From point O, the paper surface is shot into the square at a speed perpendicular to the CD edge, and the elapsed time t0 is just right out of the magnetic field from point C.

This known condition can be obtained with period t=2to (the central angle of the trajectory is ) This is understood?

If the incident and exit are at the same boundary of the magnetic field, then the angle of incidence and the angle of exit are equal (the angle between the chord) and the direction of velocity are deflected by 360°-60°, so the central angle of the circle is 300°

t=300°t/360°=5t/6=5to/3

t0 is the time taken to turn 180 degrees.

t=(2*pi*m) (q*b), independent of velocity, so the period is constant, so the magnitude of time and velocity in the magnetic field is irrelevant, while the direction is determined.

The time in the magnetic field illustrates the magnitude of the central angle corresponding to the trajectory, and it is not necessary to consider it according to the order in which the velocity changes from small to large and the radius from small to large.

The center of the circle is on the red line segment, and the angle of the center of the circle is always 300 degrees, which is shot out from the CD, and the corresponding time is 300 180*T0=5 3*to

The center of the circle is on the orange line segment, the angle of the center of the circle is from 180 degrees to 300 degrees, and it is shot from BC, and the corresponding time is t0 to 5 3*t0

The center of the circle is on the green line segment (very short on the figure), the angle of the center of the circle is from (120 degrees + gef) to 180 degrees, from BC, and the corresponding time is from T1 to T0, T1>2 3*T0

The orange and green parts can be considered together, from BC to ejection, the time is from T1 to 5 3*T0, T1 >2 3*T0).

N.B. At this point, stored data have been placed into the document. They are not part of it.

-- ==== Sys2Proof/Laws/FollowPorts.lean ====
section
/-! SUPPORT. Follow lemmas: link, partition and host-port operations, register reads, resets, the fold engines, bring-up and clocks follow. -/
namespace Sys2Proof.Machine

theorem State.setGleed_follows {s₀ : State} {s : State} (d : Nat) (g : Gleed) (h₀ : Follows s₀ s) :
    Follows s₀ (State.setGleed s d g) := by
  unfold State.setGleed
  with_reducible repeat' (first
    | assumption
    | intro _ | split | simp only [Follows.keep] | simp +zetaDelta only [Follows.keep])

theorem State.closeLine_follows {s₀ : State} {s : State} (d : Nat) (q : Nat) (h₀ : Follows s₀ s) :
    Follows s₀ (State.closeLine s d q) := by
  unfold State.closeLine
  with_reducible repeat' (first
    | assumption | intro (_ : State) _ (_ : Follows _ _) | intro _ (_ : State) (_ : Follows _ _) | apply setGleed_follows | apply each_follows | apply emit_follows
    | (intro (x : State); have hx : Follows s₀ x := (by dsimp only [x]; repeat' (first | assumption | intro (_ : State) _ (_ : Follows _ _) | intro _ (_ : State) (_ : Follows _ _) | apply setGleed_follows | apply each_follows | apply emit_follows | intro _ | split | simp only [Follows.keep] | simp +zetaDelta only [Follows.keep])))
    | lift_lets | (intro (x : Option _); clear_value x)
    | intro _ | split | simp only [Follows.keep] | simp +zetaDelta only [Follows.keep])

theorem State.fillLine_follows {s₀ : State} {s : State} (d : Nat) (q : Nat) (os : Bool) (b : List Byte) (h₀ : Follows s₀ s) :
    Follows s₀ (State.fillLine s d q os b) := by
  unfold State.fillLine
  with_reducible repeat' (first
    | assumption | apply setGleed_follows | apply closeLine_follows
    | (intro (x : State); have hx : Follows s₀ x := (by dsimp only [x]; repeat' (first | assumption | apply setGleed_follows | apply closeLine_follows | intro _ | split | simp only [Follows.keep] | simp +zetaDelta only [Follows.keep])))
    | lift_lets | (intro (x : Option _); clear_value x)
    | intro _ | split | simp only [Follows.keep] | simp +zetaDelta only [Follows.keep])

theorem State.flushLine_follows {s₀ : State} {s : State} (d : Nat) (q : Nat) (h₀ : Follows s₀ s) :
    Follows s₀ (State.flushLine s d q) := by
  unfold State.flushLine
  with_reducible repeat' (first
    | assumption | apply setGleed_follows | apply closeLine_follows
    | (intro (x : State); have hx : Follows s₀ x := (by dsimp only [x]; repeat' (first | assumption | apply setGleed_follows | apply closeLine_follows | intro _ | split | simp only [Follows.keep] | simp +zetaDelta only [Follows.keep])))
    | lift_lets | (intro (x : Option _); clear_value x)
    | intro _ | split | simp only [Follows.keep] | simp +zetaDelta only [Follows.keep])

theorem State.sendBytes_follows {s₀ : State} {s : State} (d : Nat) (b : List Byte) (h₀ : Follows s₀ s) :
    Follows s₀ (State.sendBytes s d b) := by
  unfold State.sendBytes
  with_reducible repeat' (first
    | assumption | apply fillLine_follows | apply emit_follows | apply modLink_follows
    | (intro (x : State); have hx : Follows s₀ x := (by dsimp only [x]; repeat' (first | assumption | apply fillLine_follows | apply emit_follows | apply modLink_follows | intro _ | split | simp only [Follows.keep] | simp +zetaDelta only [Follows.keep])))
    | lift_lets | (intro (x : Option _); clear_value x)
    | intro _ | split | simp only [Follows.keep] | simp +zetaDelta only [Follows.keep])

theorem State.sendOs_follows {s₀ : State} {s : State} (d : Nat) (q : Nat) (b : List Byte) (h₀ : Follows s₀ s) :
    Follows s₀ (State.sendOs s d q b) := by
  unfold State.sendOs
  with_reducible repeat' (first
    | assumption | apply fillLine_follows | apply flushLine_follows | apply emit_follows
    | (intro (x : State); have hx : Follows s₀ x := (by dsimp only [x]; repeat' (first | assumption | apply fillLine_follows | apply flushLine_follows | apply emit_follows | intro _ | split | simp only [Follows.keep] | simp +zetaDelta only [Follows.keep])))
    | lift_lets | (intro (x : Option _); clear_value x)
    | intro _ | split | simp only [Follows.keep] | simp +zetaDelta only [Follows.keep])

theorem State.sendOsAll_follows {s₀ : State} {s : State} (d : Nat) (mask : Nat) (b : List Byte) (h₀ : Follows s₀ s) :
    Follows s₀ (State.sendOsAll s d mask b) := by
  unfold State.sendOsAll
  with_reducible repeat' (first
    | assumption | intro (_ : State) _ (_ : Follows _ _) | intro _ (_ : State) (_ : Follows _ _) | apply each_follows | apply sendOs_follows
    | (intro (x : State); have hx : Follows s₀ x := (by dsimp only [x]; repeat' (first | assumption | intro (_ : State) _ (_ : Follows _ _) | intro _ (_ : State) (_ : Follows _ _) | apply each_follows | apply sendOs_follows | intro _ | split | simp only [Follows.keep] | simp +zetaDelta only [Follows.keep])))
    | lift_lets | (intro (x : Option _); clear_value x)
    | intro _ | split | simp only [Follows.keep] | simp +zetaDelta only [Follows.keep])

theorem State.sendReq_follows {s₀ : State} {s : State} (d : Nat) (h₀ : Follows s₀ s) :
    Follows s₀ (State.sendReq s d) := by
  unfold State.sendReq
  with_reducible repeat' (first
    | assumption | apply sendOs_follows
    | intro _ | split | simp only [Follows.keep] | simp +zetaDelta only [Follows.keep])

theorem State.startReq_follows {s₀ : State} {s : State} (d : Nat) (kind : Nat) (h₀ : Follows s₀ s) :
    Follows s₀ (State.startReq s d kind) := by
  unfold State.startReq
  with_reducible repeat' (first
    | assumption | apply setLink_follows | apply sendReq_follows
    | (intro (x : State); have hx : Follows s₀ x := (by dsimp only [x]; repeat' (first | assumption | apply setLink_follows | apply sendReq_follows | intro _ | split | simp only [Follows.keep] | simp +zetaDelta only [Follows.keep])))
    | lift_lets | (intro (x : Option _); clear_value x)
    | intro _ | split | simp only [Follows.keep] | simp +zetaDelta only [Follows.keep])

theorem State.loseNeighbour_follows {s₀ : State} {s : State} (d : Nat) (h₀ : Follows s₀ s) :
    Follows s₀ (State.loseNeighbour s d) := by
  unfold State.loseNeighbour
  with_reducible repeat' (first
    | assumption | apply setRf_follows | apply portEvent_follows
    | (intro (x : State); have hx : Follows s₀ x := (by dsimp only [x]; repeat' (first | assumption | apply setRf_follows | apply portEvent_follows | intro _ | split)))
    | lift_lets | (intro (x : Option _); clear_value x)
    | intro _ | split)

theorem State.dropHolds_follows {s₀ : State} {s : State} (d : Nat) (h₀ : Follows s₀ s) :
    Follows s₀ (State.dropHolds s d) := by
  unfold State.dropHolds
  with_reducible repeat' (first
    | assumption
    | intro _ | split | simp only [Follows.keep] | simp +zetaDelta only [Follows.keep])

theorem State.abortTx_follows {s₀ : State} {s : State} (e : Nat) (d : Nat) (v : Nat) (h₀ : Follows s₀ s) :
    Follows s₀ (State.abortTx s e d v) := by
  unfold State.abortTx
  with_reducible repeat' (first
    | assumption | apply modLink_follows
    | intro _ | split | simp only [Follows.keep] | simp +zetaDelta only [Follows.keep])

theorem State.abortParts_follows {s₀ : State} {s : State} (d : Nat) (parts : Tbl RxFrame) (h₀ : Follows s₀ s) :
    Follows s₀ (State.abortParts s d parts) := by
  unfold State.abortParts
  with_reducible repeat' (first
    | assumption | intro (_ : State) _ (_ : Follows _ _) | intro _ (_ : State) (_ : Follows _ _) | apply each_follows | apply abortTx_follows
    | (intro (x : State); have hx : Follows s₀ x := (by dsimp only [x]; repeat' (first | assumption | intro (_ : State) _ (_ : Follows _ _) | intro _ (_ : State) (_ : Follows _ _) | apply each_follows | apply abortTx_follows | intro _ | split | simp only [Follows.keep] | simp +zetaDelta only [Follows.keep])))
    | lift_lets | (intro (x : Option _); clear_value x)
    | intro _ | split | simp only [Follows.keep] | simp +zetaDelta only [Follows.keep])

theorem State.orphanPart_follows {s₀ : State} {s : State} (d : Nat) (v : Nat) (h₀ : Follows s₀ s) :
    Follows s₀ (State.orphanPart s d v) := by
  unfold State.orphanPart
  with_reducible repeat' (first
    | assumption | apply modLink_follows
    | intro _ | split | simp only [Follows.keep] | simp +zetaDelta only [Follows.keep])

theorem State.purgeTx_follows {s₀ : State} {s : State} (q : List TxFrame) (h₀ : Follows s₀ s) :
    Follows s₀ (State.purgeTx s q) := by
  unfold State.purgeTx
  with_reducible repeat' (first
    | assumption | intro (_ : State) _ (_ : Follows _ _) | intro _ (_ : State) (_ : Follows _ _) | apply each_follows | apply orphanPart_follows | apply freeFlits_follows | apply left_follows
    | (intro (x : State); have hx : Follows s₀ x := (by dsimp only [x]; repeat' (first | assumption | intro (_ : State) _ (_ : Follows _ _) | intro _ (_ : State) (_ : Follows _ _) | apply each_follows | apply orphanPart_follows | apply freeFlits_follows | apply left_follows | intro _ | split | simp only [Follows.keep] | simp +zetaDelta only [Follows.keep])))
    | lift_lets | (intro (x : Option _); clear_value x)
    | intro _ | split | simp only [Follows.keep] | simp +zetaDelta only [Follows.keep])

theorem State.landingDown_follows {s₀ : State} {s : State} (d : Nat) (h₀ : Follows s₀ s) :
    Follows s₀ (State.landingDown s d) := by
  unfold State.landingDown
  with_reducible repeat' (first
    | assumption | apply setLap_follows | apply semSignal_follows
    | (intro (x : State); have hx : Follows s₀ x := (by dsimp only [x]; repeat' (first | assumption | apply setLap_follows | apply semSignal_follows | intro _ | split | simp only [Follows.keep] | simp +zetaDelta only [Follows.keep])))
    | lift_lets | (intro (x : Option _); clear_value x)
    | intro _ | split | simp only [Follows.keep] | simp +zetaDelta only [Follows.keep])

theorem State.setChan_follows {s₀ : State} {s : State} (d : Nat) (c : Nat) (h : Nat) (h₀ : Follows s₀ s) :
    Follows s₀ (State.setChan s d c h) := by
  unfold State.setChan
  with_reducible repeat' (first
    | assumption | apply setRf_follows
    | intro _ | split)

theorem State.dropSwap_follows {s₀ : State} {s : State} (d : Nat) (x : Option Swap) (h₀ : Follows s₀ s) :
    Follows s₀ (State.dropSwap s d x) := by
  unfold State.dropSwap
  with_reducible repeat' (first
    | assumption | apply setRf_follows | apply setChan_follows | apply portEvent_follows
    | (intro (x : State); have hx : Follows s₀ x := (by dsimp only [x]; repeat' (first | assumption | apply setRf_follows | apply setChan_follows | apply portEvent_follows | intro _ | split | simp only [Follows.keep] | simp +zetaDelta only [Follows.keep])))
    | lift_lets | (intro (x : Option _); clear_value x)
    | intro _ | split | simp only [Follows.keep] | simp +zetaDelta only [Follows.keep])

theorem State.dropSwaps_follows {s₀ : State} {s : State} (d : Nat) (h₀ : Follows s₀ s) :
    Follows s₀ (State.dropSwaps s d) := by
  unfold State.dropSwaps
  with_reducible repeat' (first
    | assumption | apply dropSwap_follows | apply setGleed_follows
    | (intro (x : State); have hx : Follows s₀ x := (by dsimp only [x]; repeat' (first | assumption | apply dropSwap_follows | apply setGleed_follows | intro _ | split | simp only [Follows.keep] | simp +zetaDelta only [Follows.keep])))
    | lift_lets | (intro (x : Option _); clear_value x)
    | intro _ | split | simp only [Follows.keep] | simp +zetaDelta only [Follows.keep])

theorem State.dropMeasure_follows {s₀ : State} {s : State} (d : Nat) (h₀ : Follows s₀ s) :
    Follows s₀ (State.dropMeasure s d) := by
  unfold State.dropMeasure
  with_reducible repeat' (first
    | assumption | intro (_ : State) _ (_ : Follows _ _) | apply setRf_follows | apply each_follows | apply failPkt_follows
    | (intro (x : State); have hx : Follows s₀ x := (by dsimp only [x]; repeat' (first | assumption | intro (_ : State) _ (_ : Follows _ _) | apply setRf_follows | apply each_follows | apply failPkt_follows | intro _ | split | simp only [Follows.keep] | simp +zetaDelta only [Follows.keep])))
    | lift_lets | (intro (x : Option _); clear_value x)
    | intro _ | split | simp only [Follows.keep] | simp +zetaDelta only [Follows.keep])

The center of the circle is on the light blue line segment, the angle of the center of the circle is from 60 degrees to 120 degrees + gef, and it is shot out from AB, and the corresponding time is from 1 5 * T0 to T1

The center of the circle is on the pink ray, the center of the circle is from 0 degrees to 60 degrees, and it shoots out from AD, corresponding to the time from 0 to 1 3*t0 (t=0 corresponds to infinite velocity).